> [Exercise brief]:
Copy the lines below that contain "code".
:: Records for this exercise
/-- An access of CLUSTER_TRIM_DATA wakes its region's island; in IDLE and SAFE the region gates again at its end. -/
def trimWake (s : State) (o : Nat) : Option State :=
  match clusterAt o with
  | some c =>
    if o = (Reg.CLUSTER_TRIM_DATA_VALUE c).off ∧ (trimSpec (rd s (Reg.CLUSTER_TRIM_SEL_INDEX c))).isSome then
      if domFailed s (12 + c / 2) then none
      else if domState s (12 + c / 2) = domGated ∧ modeOf s ≠ mIdle ∧ modeOf s ≠ mSafe then some (wakeRegion s (c / 2)) else some s
    else some s
  | none => some s

/-- The state in which a register access at `o` runs; none where its domain cannot be ready. Reserved addresses and disabled hardware answer at
once. -/
def regWake (s : State) (o : Nat) : Option State :=
  if gradeOff s o || !defined o then some s
  else match tileAt (winBase + o) with
    | some t => match tileWake s t with
      | some s1 => trimWake s1 o
      | none => none
    | none => some s

/-! ### Accesses of one word -/

/-- The word at `a` has no place: a register address that is not aligned (R5), or a word that runs out of the die or of the pool. -/
def misplaced (a : Nat) : Bool :=
  a % 4 != 0 && (match target a with
    | .die d => decide (dieEnd < d + 4)
    | .pad => decide (0xE004000000 < a + 4)
    | _ => true)

/-- Read one word: status of Table 11.3 (0x00, 0x03 or 0x04), value, and state. The weight archive and the vendor working area, and pool pads, hold what
the spec does not lay out: a read there is an open value. -/
def busRead (s : State) (a : Nat) : Nat × Nat × State :=
  if misplaced a then (3, 0, s)
  else match target a with
    | .err => (3, 0, s)
    | .pad => let f := takeFree s 32; (0, f.1, f.2)
    | .die a =>
      match dieWake s with
      | none => (4, 0, s)
      | some s1 =>
        if (0x04800000 ≤ a + 3 ∧ a < 0x06800000) ∨ (0x06810000 ≤ a + 3 ∧ a < 0x40000000) then
          let f := takeFree s1 32
          (0, f.1, f.2)
        else (0, memWord s1 a, s1)
    | .reg o =>
      match regWake s o with
      | none => (4, 0, s)
      | some s1 => let r := readReg s1 o; (0, r.1, r.2)

/-- Corrected single-bit errors of the die count (R305). -/
def memCe (s : State) (n : Nat) : State := bump s Reg.DMA_MEM_STATUS_CE_CNT n

/-- A double-bit error at die address `a` (R305): UE, the address of the first, event 0x0033. -/
def memUe (s : State) (a : Nat) : State :=
  let s1 := if on s Reg.DMA_MEM_STATUS_UE then s else wr s Reg.DMA_MEM_UE_ADDR_UE_ADDR (a / 8)
  raise (wr s1 Reg.DMA_MEM_STATUS_UE 1) 0x0033 0
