-- ==== Sys2Proof/Machine/NewtAlu.lean ====
section
/-! DEFINITION. Newt instructions of classes ALU and ALUI (Table 9.6). -/

namespace Sys2Proof.Machine

/-- An ALU operation `op` with effect `f` on the registers, from Xd, Xa and Xb. -/
def aluRow (s : State) (g : Nat) (user : Bool) (op : AluOp) (f : CtxS → Nat → Nat → Nat → CtxS) : State :=
  newtRun s g user fun i => match i with
    | .alu o d a b => if o = op then plain s fun c => f c d (c.getX a) (c.getX b) else none
    | _ => none

/-- An ALUI operation, from Xd, Xa and IMM. -/
def immRow (s : State) (g : Nat) (user : Bool) (op : ImmOp) (f : CtxS → Nat → Nat → Nat → CtxS) : State :=
  newtRun s g user fun i => match i with
    | .imm o d a v => if o = op then plain s fun c => f c d (c.getX a) v else none
    | _ => none

/-- IMM sign-extended. -/
def immSign (v : Nat) : Int := sgn 16 v

/-- Shift right arithmetically by `n`. -/
def sarWord (v n : Nat) : Nat := w32 (sgn 32 v / (2 ^ n : Nat))

/-- A per-part operation, each part saturated; SAT is set where one saturates. -/
def partsSat (c : CtxS) (d : Nat) (i q : Int) : CtxS :=
  let c1 := c.setX d (xIQ (satInt 16 i) (satInt 16 q))
  { c1 with sat := c1.sat || satInt 16 i != i || satInt 16 q != q }

/-- ADD: sets Z, N, C, V. -/
def execNAdd (g : Fin 8) (user : Bool) (s : State) : Host.Outcome State Fault Refusal :=
  .next (aluRow s g user .add fun c d a b => (flagsAdd c a b).setX d (a + b))

/-- SUB: sets Z, N, C, V; C is open. -/
def execNSub (g : Fin 8) (user : Bool) (s : State) : Host.Outcome State Fault Refusal :=
  let f := takeFree s 1
  .next (aluRow f.2 g user .sub fun c d a b => (flagsSub c a b (f.1 == 1)).setX d (a + 2 ^ 32 - b))

/-- AND: sets Z and N; C and V are open. -/
def execNAnd (g : Fin 8) (user : Bool) (s : State) : Host.Outcome State Fault Refusal :=
  let f := takeFree s 2
  .next (aluRow f.2 g user .and fun c d a b => (flagsLogic c (a &&& b) (bit f.1 0) (bit f.1 1)).setX d (a &&& b))

/-- OR: sets Z and N; C and V are open. -/
def execNOr (g : Fin 8) (user : Bool) (s : State) : Host.Outcome State Fault Refusal :=
  let f := takeFree s 2
  .next (aluRow f.2 g user .or fun c d a b => (flagsLogic c (a ||| b) (bit f.1 0) (bit f.1 1)).setX d (a ||| b))

/-- XOR: sets Z and N; C and V are open. -/
def execNXor (g : Fin 8) (user : Bool) (s : State) : Host.Outcome State Fault Refusal :=
  let f := takeFree s 2
  .next (aluRow f.2 g user .xor fun c d a b => (flagsLogic c (a ^^^ b) (bit f.1 0) (bit f.1 1)).setX d (a ^^^ b))

/-- SHL by Xb[4:0]. -/
def execNShl (g : Fin 8) (user : Bool) (s : State) : Host.Outcome State Fault Refusal :=
  .next (aluRow s g user .shl fun c d a b => c.setX d (a * 2 ^ (b % 32)))

/-- SHR by Xb[4:0]. -/
def execNShr (g : Fin 8) (user : Bool) (s : State) : Host.Outcome State Fault Refusal :=
  .next (aluRow s g user .shr fun c d a b => c.setX d (a / 2 ^ (b % 32)))

/-- SAR by Xb[4:0]. -/
def execNSar (g : Fin 8) (user : Bool) (s : State) : Host.Outcome State Fault Refusal :=
  .next (aluRow s g user .sar fun c d a b => c.setX d (sarWord a (b % 32)))

/-- MIN, signed. -/
def execNMin (g : Fin 8) (user : Bool) (s : State) : Host.Outcome State Fault Refusal :=
  .next (aluRow s g user .min fun c d a b => c.setX d (if sgn 32 a ≤ sgn 32 b then a else b))

/-- MAX, signed. -/
def execNMax (g : Fin 8) (user : Bool) (s : State) : Host.Outcome State Fault Refusal :=
  .next (aluRow s g user .max fun c d a b => c.setX d (if sgn 32 a ≤ sgn 32 b then b else a))

/-- CADD per part, saturating. -/
def execNCadd (g : Fin 8) (user : Bool) (s : State) : Host.Outcome State Fault Refusal :=
  .next (aluRow s g user .cadd fun c d a b => partsSat c d (xI a + xI b) (xQ a + xQ b))

/-- CSUB per part, saturating. -/
def execNCsub (g : Fin 8) (user : Bool) (s : State) : Host.Outcome State Fault Refusal :=
  .next (aluRow s g user .csub fun c d a b => partsSat c d (xI a - xI b) (xQ a - xQ b))

/-- CCONJ: Q is negated; the result for Q = −32,768 is open. -/
def execNCconj (g : Fin 8) (user : Bool) (s : State) : Host.Outcome State Fault Refusal :=
  let f := takeFree s 16
  .next (aluRow f.2 g user .cconj fun c d a _ => c.setX d (xIQ (xI a) (if xQ a = -32768 then (f.1 : Int) else -xQ a)))

/-- SWAPH exchanges halves. -/
def execNSwaph (g : Fin 8) (user : Bool) (s : State) : Host.Outcome State Fault Refusal :=
  .next (aluRow s g user .swaph fun c d a _ => c.setX d (a % 65536 * 65536 + a / 65536))

/-- MOV. -/
def execNMov (g : Fin 8) (user : Bool) (s : State) : Host.Outcome State Fault Refusal :=
  .next (aluRow s g user .mov fun c d a _ => c.setX d a)

/-- ADDI. -/
def execNAddi (g : Fin 8) (user : Bool) (s : State) : Host.Outcome State Fault Refusal :=
  .next (immRow s g user .addi fun c d a v => c.setX d (w32 (a + immSign v)))

/-- ANDI. -/
def execNAndi (g : Fin 8) (user : Bool) (s : State) : Host.Outcome State Fault Refusal :=
  .next (immRow s g user .andi fun c d a v => c.setX d (a &&& v))

/-- ORI. -/
def execNOri (g : Fin 8) (user : Bool) (s : State) : Host.Outcome State Fault Refusal :=
  .next (immRow s g user .ori fun c d a v => c.setX d (a ||| v))

/-- XORI. -/
def execNXori (g : Fin 8) (user : Bool) (s : State) : Host.Outcome State Fault Refusal :=
  .next (immRow s g user .xori fun c d a v => c.setX d (a ^^^ v))

/-- SHLI by IMM[4:0]. -/
def execNShli (g : Fin 8) (user : Bool) (s : State) : Host.Outcome State Fault Refusal :=
  .next (immRow s g user .shli fun c d a v => c.setX d (a * 2 ^ (v % 32)))

/-- SHRI by IMM[4:0]. -/
def execNShri (g : Fin 8) (user : Bool) (s : State) : Host.Outcome State Fault Refusal :=
  .next (immRow s g user .shri fun c d a v => c.setX d (a / 2 ^ (v % 32)))

/-- SARI by IMM[4:0]. -/
def execNSari (g : Fin 8) (user : Bool) (s : State) : Host.Outcome State Fault Refusal :=
  .next (immRow s g user .sari fun c d a v => c.setX d (sarWord a (v % 32)))

/-- MOVI: sign-extended IMM. -/
def execNMovi (g : Fin 8) (user : Bool) (s : State) : Host.Outcome State Fault Refusal :=
  .next (immRow s g user .movi fun c d _ v => c.setX d (w32 (immSign v)))

/-- MOVHI: the low half of Xd is kept. -/
def execNMovhi (g : Fin 8) (user : Bool) (s : State) : Host.Outcome State Fault Refusal :=
  .next (immRow s g user .movhi fun c d _ v => c.setX d (v * 65536 + c.getX d % 65536))

end Sys2Proof.Machine
end

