-- ==== Sys2Proof/Machine/NewtMac.lean ====
section
/-! DEFINITION. Newt instructions of class MAC (R205, R210): the complex accumulators, and the moves beside them. -/

namespace Sys2Proof.Machine

/-- The range of an accumulator part: −2^39 to 2^39 − 1. -/
def accClamp (v : Int) : Int := satInt 40 v

/-- Write both parts of accumulator `k`. -/
def CtxS.setAcc (c : CtxS) (k : Nat) (r i : Int) : CtxS := { c with ar := c.ar.set k 0 r, ai := c.ai.set k 0 i }

/-- Add to both parts: a sum outside the range clamps and sets AOV. -/
def accAdd (c : CtxS) (k : Nat) (r i : Int) : CtxS :=
  let a := c.ar.get k 0 + r
  let b := c.ai.get k 0 + i
  let c1 := c.setAcc k (accClamp a) (accClamp b)
  { c1 with aov := c1.aov || accClamp a != a || accClamp b != b }

/-- x · y and x · conj(y), exact. -/
def mulC (x y : Nat) : Int × Int := (xI x * xI y - xQ x * xQ y, xI x * xQ y + xQ x * xI y)
def mulConj (x y : Nat) : Int × Int := (xI x * xI y + xQ x * xQ y, xQ x * xI y - xI x * xQ y)

/-- A MAC operation `op` with effect `f` from accumulator number, x and y; the multiply uses the values from before the loads. -/
def macRow (s : State) (g : Nat) (user ue ce : Bool) (op : MacOp) (f : CtxS → Nat → Nat → Nat → CtxS) : State :=
  newtRun s g user fun i => match i with
    | .mac o k a b ms =>
      if o = op then some fun c nx =>
        match runMoves s g user ue ce c (f c k (c.getX a) (c.getX b)) ms with
        | .error e => .error e
        | .ok r => .ok { s := r.1, c := r.2, pc := nx, bus := moveBuses c ms }
      else none
    | _ => none

/-- NONE: moves only. -/
def execNNone (g : Fin 8) (user ue ce : Bool) (s : State) : Host.Outcome State Fault Refusal :=
  .next (macRow s g user ue ce .none fun c _ _ _ => c)

/-- CMAC adds x · y. -/
def execNCmac (g : Fin 8) (user ue ce : Bool) (s : State) : Host.Outcome State Fault Refusal :=
  .next (macRow s g user ue ce .cmac fun c k x y => accAdd c k (mulC x y).1 (mulC x y).2)

/-- CMACC adds x · conj(y). -/
def execNCmacc (g : Fin 8) (user ue ce : Bool) (s : State) : Host.Outcome State Fault Refusal :=
  .next (macRow s g user ue ce .cmacc fun c k x y => accAdd c k (mulConj x y).1 (mulConj x y).2)

/-- CMSU subtracts x · y. -/
def execNCmsu (g : Fin 8) (user ue ce : Bool) (s : State) : Host.Outcome State Fault Refusal :=
  .next (macRow s g user ue ce .cmsu fun c k x y => accAdd c k (-(mulC x y).1) (-(mulC x y).2))

/-- CMUL writes x · y. -/
def execNCmul (g : Fin 8) (user ue ce : Bool) (s : State) : Host.Outcome State Fault Refusal :=
  .next (macRow s g user ue ce .cmul fun c k x y => c.setAcc k (mulC x y).1 (mulC x y).2)

/-- RMAC adds the part-wise products. -/
def execNRmac (g : Fin 8) (user ue ce : Bool) (s : State) : Host.Outcome State Fault Refusal :=
  .next (macRow s g user ue ce .rmac fun c k x y => accAdd c k (xI x * xI y) (xQ x * xQ y))

/-- CPWR adds the power of x to AR. -/
def execNCpwr (g : Fin 8) (user ue ce : Bool) (s : State) : Host.Outcome State Fault Refusal :=
  .next (macRow s g user ue ce .cpwr fun c k x _ => accAdd c k (xI x * xI x + xQ x * xQ x) 0)

/-- CLR writes zero to both parts. -/
def execNClr (g : Fin 8) (user ue ce : Bool) (s : State) : Host.Outcome State Fault Refusal :=
  .next (macRow s g user ue ce .clr fun c k _ _ => c.setAcc k 0 0)

end Sys2Proof.Machine
end

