-- ==== Sys2Proof/Certificates/Slice0/Obligations.lean ====
section
/-! DEFINITION. The statements for the provers. -/

open Sys2Proof Sys2Proof.Machine

/-! ### The machine as a whole -/

/-- A step runs the command at the front of the queue on the state with the queue's rest. -/
def Obligations.StepRunsTheFrontCommand : Prop :=
  ∀ (c : Instr) (rest : List Instr) (s : State), s.pending = c :: rest → step s = exec c { s with pending := rest }

/-- On an empty queue the step lets one REF edge pass (the model's choice, log 2): only the balance changes, and it never runs back. It stands
where no REF edge comes. -/
def Obligations.EmptyQueueAdvancesOnlyTheBalance : Prop :=
  ∀ s : State, s.pending = [] → ∃ t, step s = .next t ∧ Frame s t [] [.time] ∧ s.time.bal ≤ t.time.bal ∧
    { t.time with bal := s.time.bal } = s.time ∧
    (packageHeld s = true ∨ modeOf s = mBrumate ∨ rd s Reg.BOOT_STRAPS_CLKSEL = 3 → t = s)

/-- The state after reset: every field reads its reset value in both copies, nothing is queued, no event waits, no memory is written, and the
state is legal. -/
def Obligations.ResetHoldsTheResetValues : Prop :=
  (∀ f : Fld, rd State.reset f = f.reset ∧ rdSh State.reset f = f.reset) ∧ State.reset.pending = [] ∧ State.reset.events.entries = [] ∧
    (∀ a, memByte State.reset a = 0) ∧ Legal State.reset

/-- A legal state stays legal whatever command runs, and on an empty queue: the memories keep their canonical form, and the event queue (with the
one kept in the retention snapshot) never holds more than 512 entries beside the fatal ones. -/
def Obligations.EveryStepKeepsTheStateLegal : Prop := ∀ s t : State, Legal s → step s = .next t → Legal t

/-- No command stops the block: each answers a next state. None puts another command into the queue or takes one out, changes the grade fuse, or gives a free value
back. -/
def Obligations.CommandsCompleteAndKeepTheQueue : Prop :=
  ∀ (c : Instr) (s : State), ∃ t, exec c s = .next t ∧ t.pending = s.pending ∧ t.fuse.grade = s.fuse.grade ∧ s.free ≤ t.free

/-- A little-endian word written to an addressed memory reads back, and every byte outside its four reads as before. -/
def Obligations.MemoryWordReadsBack : Prop :=
  ∀ (s : State) (a v : Nat), v < 2 ^ 32 → memWord (setMemWord s a v) a = v ∧ Frame s (setMemWord s a v) [] [.mem] ∧
    ∀ b, (b < a ∨ a + 4 ≤ b) → memByte (setMemWord s a v) b = memByte s b

/-- A commit moves every shadow value of the group to active use at once, or none: with no failing pair every H field in the group's ranges
takes its shadow copy and every other active copy stays; with a failing pair every active copy of an H field stays, the pair error is shown and
recorded at the first refusal; a commit with nothing changed, of a block that does not leave STOP, does nothing. The shadow copies stay always. -/
def Obligations.CommitIsAllOrNothing : Prop :=
  ∀ (s : State) (g : Group) (fails : List Nat) (leave : Bool),
    let t := (commitGroup s g fails leave).1
    (∀ f, rdSh t f = rdSh s f) ∧
    (shadowChanged s g = false → leave = false → t = s) ∧
    (shadowChanged s g = true ∨ leave = true → fails = [] →
      ∀ f : Fld, f.cls = .H → rd t f = if g.ranges.any (fun r => decide (r.1 ≤ f.key) && decide (f.key < r.2)) then rdSh s f else rd s f) ∧
    (shadowChanged s g = true ∨ leave = true → fails ≠ [] →
      (∀ f : Fld, f.cls = .H → rd t f = rd s f) ∧ (commitGroup s g fails leave).2 = false ∧
      (s.silent.contains g.id = true → t = s) ∧
      (s.silent.contains g.id = false → rd t Reg.CFG_STATUS_CFG_PAIR_ERR = 1 ∧ (Room s → Queued s t 0x1002 (lowest fails))))

/-- Issuing an event (R17, R259): nothing while a reset of PACKAGE or SYSTEM reach is held; with room one entry more, and its class pending; on a full
queue the oldest entry not of class 0xF makes room, no fatal entry is lost, and EVT_LOST is set; a fatal code still queued is not queued again. -/
def Obligations.RaisingAnEvent : Prop :=
  ∀ (s : State) (c a : Nat),
    (packageHeld s = true → raise s c a = s) ∧
    (Frame s (raise s c a) eventRegs [.events]) ∧
    (Room s → eventClass c ≠ 0xF → Queued s (raise s c a) c a) ∧
    (packageHeld s = false → 512 ≤ s.events.entries.length → eventClass c ≠ 0xF →
      rd (raise s c a) Reg.POOL_STATUS_EVT_LOST = 1 ∧ ∀ e ∈ s.events.entries, eventClass e.code = 0xF → e ∈ (raise s c a).events.entries) ∧
    (packageHeld s = false → eventClass c = 0xF → (∃ e ∈ s.events.entries, e.code = c) → (raise s c a).events = s.events ∧
      rd (raise s c a) Reg.ALERT_STATUS_FATAL_PEND = 1)
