-- ==== Sys2Proof/Laws/State.lean ====
section
/-! SUPPORT. What each update of one part of the state leaves alone: one lemma per part and update. -/

set_option Elab.async false

namespace Sys2Proof.Laws

open Sys2Proof.Machine

/-! ### wr -/

@[simp] theorem wr_hsh (s : State) (f : Fld) (v : Nat) : (wr s f v).hsh = s.hsh := by
  unfold wr; split <;> rfl
@[simp] theorem wr_silent (s : State) (f : Fld) (v : Nat) : (wr s f v).silent = s.silent := by
  unfold wr; split <;> rfl
@[simp] theorem wr_fuse (s : State) (f : Fld) (v : Nat) : (wr s f v).fuse = s.fuse := by
  unfold wr; split <;> rfl
@[simp] theorem wr_rst (s : State) (f : Fld) (v : Nat) : (wr s f v).rst = s.rst := by
  unfold wr; split <;> rfl
@[simp] theorem wr_events (s : State) (f : Fld) (v : Nat) : (wr s f v).events = s.events := by
  unfold wr; split <;> rfl
@[simp] theorem wr_time (s : State) (f : Fld) (v : Nat) : (wr s f v).time = s.time := by
  unfold wr; split <;> rfl
@[simp] theorem wr_air (s : State) (f : Fld) (v : Nat) : (wr s f v).air = s.air := by
  unfold wr; split <;> rfl
@[simp] theorem wr_units (s : State) (f : Fld) (v : Nat) : (wr s f v).units = s.units := by
  unfold wr; split <;> rfl
@[simp] theorem wr_clusters (s : State) (f : Fld) (v : Nat) : (wr s f v).clusters = s.clusters := by
  unfold wr; split <;> rfl
@[simp] theorem wr_beam (s : State) (f : Fld) (v : Nat) : (wr s f v).beam = s.beam := by
  unfold wr; split <;> rfl
@[simp] theorem wr_cal (s : State) (f : Fld) (v : Nat) : (wr s f v).cal = s.cal := by
  unfold wr; split <;> rfl
@[simp] theorem wr_newts (s : State) (f : Fld) (v : Nat) : (wr s f v).newts = s.newts := by
  unfold wr; split <;> rfl
@[simp] theorem wr_mem (s : State) (f : Fld) (v : Nat) : (wr s f v).mem = s.mem := by
  unfold wr; split <;> rfl
@[simp] theorem wr_absent (s : State) (f : Fld) (v : Nat) : (wr s f v).absent = s.absent := by
  unfold wr; split <;> rfl
@[simp] theorem wr_chorus (s : State) (f : Fld) (v : Nat) : (wr s f v).chorus = s.chorus := by
  unfold wr; split <;> rfl
@[simp] theorem wr_link (s : State) (f : Fld) (v : Nat) : (wr s f v).link = s.link := by
  unfold wr; split <;> rfl
@[simp] theorem wr_pool (s : State) (f : Fld) (v : Nat) : (wr s f v).pool = s.pool := by
  unfold wr; split <;> rfl
@[simp] theorem wr_caps (s : State) (f : Fld) (v : Nat) : (wr s f v).caps = s.caps := by
  unfold wr; split <;> rfl
@[simp] theorem wr_dmas (s : State) (f : Fld) (v : Nat) : (wr s f v).dmas = s.dmas := by
  unfold wr; split <;> rfl
@[simp] theorem wr_hk (s : State) (f : Fld) (v : Nat) : (wr s f v).hk = s.hk := by
  unfold wr; split <;> rfl
@[simp] theorem wr_flash (s : State) (f : Fld) (v : Nat) : (wr s f v).flash = s.flash := by
  unfold wr; split <;> rfl
@[simp] theorem wr_boot (s : State) (f : Fld) (v : Nat) : (wr s f v).boot = s.boot := by
  unfold wr; split <;> rfl
@[simp] theorem wr_sec (s : State) (f : Fld) (v : Nat) : (wr s f v).sec = s.sec := by
  unfold wr; split <;> rfl
@[simp] theorem wr_power (s : State) (f : Fld) (v : Nat) : (wr s f v).power = s.power := by
  unfold wr; split <;> rfl
@[simp] theorem wr_free (s : State) (f : Fld) (v : Nat) : (wr s f v).free = s.free := by
  unfold wr; split <;> rfl
@[simp] theorem wr_pending (s : State) (f : Fld) (v : Nat) : (wr s f v).pending = s.pending := by
  unfold wr; split <;> rfl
::::
> [Answer to the exercise]:
queue the oldest entry not of class 0xF makes room, no fatal entry is lost, and EVT_LOST is set; a fatal code still queued is not queued again. -/
      rd (raise s c a) Reg.POOL_STATUS_EVT_LOST = 1 ∧ ∀ e ∈ s.events.entries, eventClass e.code = 0xF → e ∈ (raise s c a).events.entries) ∧
    (packageHeld s = false → eventClass c = 0xF → (∃ e ∈ s.events.entries, e.code = c) → (raise s c a).events = s.events ∧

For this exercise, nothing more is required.